Mr. Rothberg (whose claim to be a Zionist, holding on as it is to the slenderest of threads, is tenuous at best) may be a big fan of B'tselem. Me? Not so much. Here's why:
When the United Nations released the so-called Goldstone Report in September 2009, Israelis and their supporters around the world were astonished by the blunt words near its conclusion: “There is evidence indicating serious violations of international human rights and humanitarian law were committed by Israel during the Gaza conflict, and that Israel committed actions amounting to war crimes, and possibly crimes against humanity.” The report declared that virtually everything Israel had done during Operation Cast Lead—Israel’s attempt in late 2008 and early 2009 to stop Hamas’s rocket war on Israeli civilians—had been a crime. No single written attack on the Jewish state has been as damning, as prominent, or as influential. And yet the South African jurist Richard Goldstone and his team had only a few months to compile a report that runs to nearly 600 pages and makes hundreds of detailed accusations about the Israel Defense Force’s conduct of the war, and Goldstone himself made only a single four-day visit to Gaza. Where did they secure the evidentiary rope with which to hang Israel? 
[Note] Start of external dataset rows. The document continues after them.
-- ==== Sys2Proof/Config.lean ====
section
/-!
DEFINITION. What the spec leaves to the unit or leaves open: factory values, the outcome of signature checks, and the free values.
Every constant here is opaque: it has no body, so no proof can see its value.
-/

namespace Sys2Proof

/-- The n-th free 32-bit value: what the spec calls undefined, or does not state, reads as one of these (log entry 10). -/
opaque Config.freeValue : Nat → Word

/-- SERIAL_LO of the unit (R310). -/
opaque Config.serialLo : Word

/-- SERIAL_HI of the unit (R310). -/
opaque Config.serialHi : Word

/-- MAC_LO of the unit (R310). -/
opaque Config.macLo : Word

/-- MAC_HI of the unit (R310). -/
opaque Config.macHi : BitVec 16

/-- The version word W2 of the firmware of the factory bank (R473). -/
opaque Config.fwVersion : Word

/-- Whether an ECDSA P-256 signature with the vendor public key verifies over the given header words and image (R473, R478). -/
opaque Config.vendorSignatureOk : List Word → Bool

/-- Whether a blob of DEBUG_UNLOCK carries a signature of the vendor debug key that verifies (R481). -/
opaque Config.debugSignatureOk : List Word → Bool

/-- The unit serial a debug blob names, low and high word (R481 does not give the blob's layout). -/
opaque Config.debugBlobSerial : List Word → Word × Word

/-- The unlock index a debug blob names (R481 does not give the blob's layout). -/
opaque Config.debugBlobIndex : List Word → Nat


/-- The factory offset of ETH_TX_DELAY above 2,000 ps, taken modulo 7,001 (R346). -/
opaque Config.ethTxDelay : Nat

/-- The factory offset of ETH_RX_DELAY above 2,000 ps, taken modulo 7,001 (R346). -/
opaque Config.ethRxDelay : Nat

/-- The unit's die warning level above 108 °C in mK, taken modulo 4,001 (R505 gives 108 to 112 °C). -/
opaque Config.thermalWarn : Nat

/-- The unit's die shutdown limit above 118 °C in mK, taken modulo 4,001 (R505 gives 118 to 122 °C). -/
opaque Config.thermalStop : Nat

/-- The unit's 400 Ω reference resistor in 10 µΩ above 399.98 Ω, taken modulo 4,001 (R404, R408: ±0.005 %). -/
opaque Config.axResistor : Nat

/-- The standard curve of AX_CURVE n at a measurand, in mK, before clamping (R419 names IEC 60751 and IEC 60584-1 without their numbers). -/
opaque Config.axCurve : Nat → Int → Int

/-- The thermocouple voltage in nV of standard curve n at a temperature in mK (R420). -/
opaque Config.axThermo : Nat → Int → Int

/-- The span in mK of thermocouple curve n (R419: the type's span in IEC 60584-1). -/
opaque Config.axSpan : Nat → Int × Int

/-- Word i of coefficient set k, 1 to 8, in the firmware build: taps that R198 does not fix. -/
opaque Config.firmwareTaps : Nat → Nat → Word

/-- The Rayleigh channel whose chain state holds a DM word of a core (R182), where one does. -/
opaque Config.dmChannel : Nat → Nat → Option (Bool × Nat)

/-- The Brillouin position whose solution holds a DM word of a core (R182), where one does. -/
opaque Config.dmPosition : Nat → Nat → Option (Bool × Nat)

/-- Where the firmware places the instructions of the n-th kernel loaded (R189 gives it a region of its own). -/
opaque Config.kernelIm : Nat → Nat

/-- Where the firmware places the data of the n-th kernel loaded. -/
opaque Config.kernelDm : Nat → Nat

/-- The logical core to which the firmware assigns the n-th kernel loaded (R516). -/
opaque Config.kernelCore : Nat → Nat

/-- The Etch's amplitude factor of a gain in dB. -/
opaque Config.dbGain : Rat → Rat

/-- Taps, as delay in samples and weight, that delay a signal at 2.4 GS/s by so many ps (R88, R92: skew). -/
opaque Config.delayTaps : Rat → List (Int × Rat)

/-- Taps that undo a first-order bandwidth mismatch (R88). -/
opaque Config.mismatchTaps : Rat → List (Int × Rat)

/-- Taps of the channeliser's prototype filter for a slot bandwidth B in MHz (R93). -/
opaque Config.slotTaps : Nat → List (Int × Rat)

/-- Taps of phase k, 0 to 1,023, of the fractional resampler (R96). -/
opaque Config.resampleTaps : Nat → List (Int × Rat)

/-- Tap k of K of the Taylor window that MF_WINDOW 1 or 2 selects (R99). -/
opaque Config.taylorTap : Nat → Nat → Nat → Rat

/-- Taps that undo an in-band response (R386). -/
opaque Config.inBandTaps : Rat → List (Int × Rat)

/-- The scale of stage 7 before narrowing (R92). -/
opaque Config.etchScale : Rat

/-- The scale of a spectral power of the Steep engine before narrowing (R144). -/
opaque Config.steepScale : Rat

/-- How many of the channels left the firmware's n-th assignment gives to a logical core, modulo their number plus 1 (R516). -/
opaque Config.runShare : Nat → Nat → Nat

/-- The place among the cores in service of the one that the firmware's n-th assignment gives the Brillouin fit of a port (R516). -/
opaque Config.fitCore : Nat → Nat → Nat

/-- The deconvolution weight of a pulse width in ns, GROUP_INDEX and BR_RESOLUTION, at offset i and spectral bin m (R148: it follows from the
source pulse, the Hann window, r and n). -/
opaque Config.brKernel : Nat → Nat → Nat → Int → Int → Rat

/-- The Tikhonov-regularised least squares solution along a region, for one spectral bin (R148): from the kernel's weights and the spectra of its
positions, none where a position is left out, the local values. -/
opaque Config.brSolve : List Rat → List (Option Rat) → List Rat

/-- Where the fit's search starts, from the spectrum and the refined centre (R149): width, amplitude and floor. -/
opaque Config.fitStart : List Rat → Rat → Rat × Rat × Rat

/-- One Levenberg–Marquardt iteration (R149): from a spectrum and centre, width, amplitude and floor, the next ones and whether it has
converged. -/
opaque Config.fitStep : List Rat → Rat × Rat × Rat × Rat → (Rat × Rat × Rat × Rat) × Bool

/-- The standard deviation of the centre in kHz that the fit's covariance gives (R149). -/
opaque Config.fitSigma : List Rat → Rat × Rat × Rat × Rat → Nat

/-- The factory drive current in µA of a laser (0 primary, 1 spare) at a LASER_CHANNEL and a die temperature in mK (R488). -/
opaque Config.factoryLaser : Nat → Nat → Int → Nat

/-- The factory bias current in µA of SOA section 2·port + section (R489). -/
opaque Config.factorySoa : Nat → Nat

/-- The check bits of a page's metadata word over its bits [55:0]: R256 gives the code's power and not the code. -/
opaque Config.metaCheck : BitVec 56 → BitVec 8

end Sys2Proof
end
The report was largely compiled from material provided by what is often referred to as Israel’s “human rights community.” This vague euphemism refers to a coterie of groups and individuals that has evolved over the past decade into a highly politicized movement of dozens of nongovernmental organizations that operate in Israel and subject its government, military, laws, and people to relentless scrutiny and accusation. And, as first pointed out by NGO Monitor, the Goldstone Report relied most heavily on the largest and most prominent among them: the group known as B’Tselem. More footnotes in the report, 56 in all, cite B’Tselem as a source than any other. Indeed, as Jessica Montell, B’Tselem’s executive director, has said, B’Tselem “provided extensive assistance to the UN fact-finding mission headed by Justice Goldstone—escorting them to meet victims in Gaza, providing all of our documentation and correspondence, and meeting the mission in Jordan.” 
In making such a profound contribution to the Goldstone Report, B’Tselem was performing the task to which it has truly dedicated itself: not the defense of human rights in the West Bank and Gaza, but the delegitimization of Israel and its existence as a Jewish state...
Zionists? I think not. More like ZINOs--Zionists In Name Only.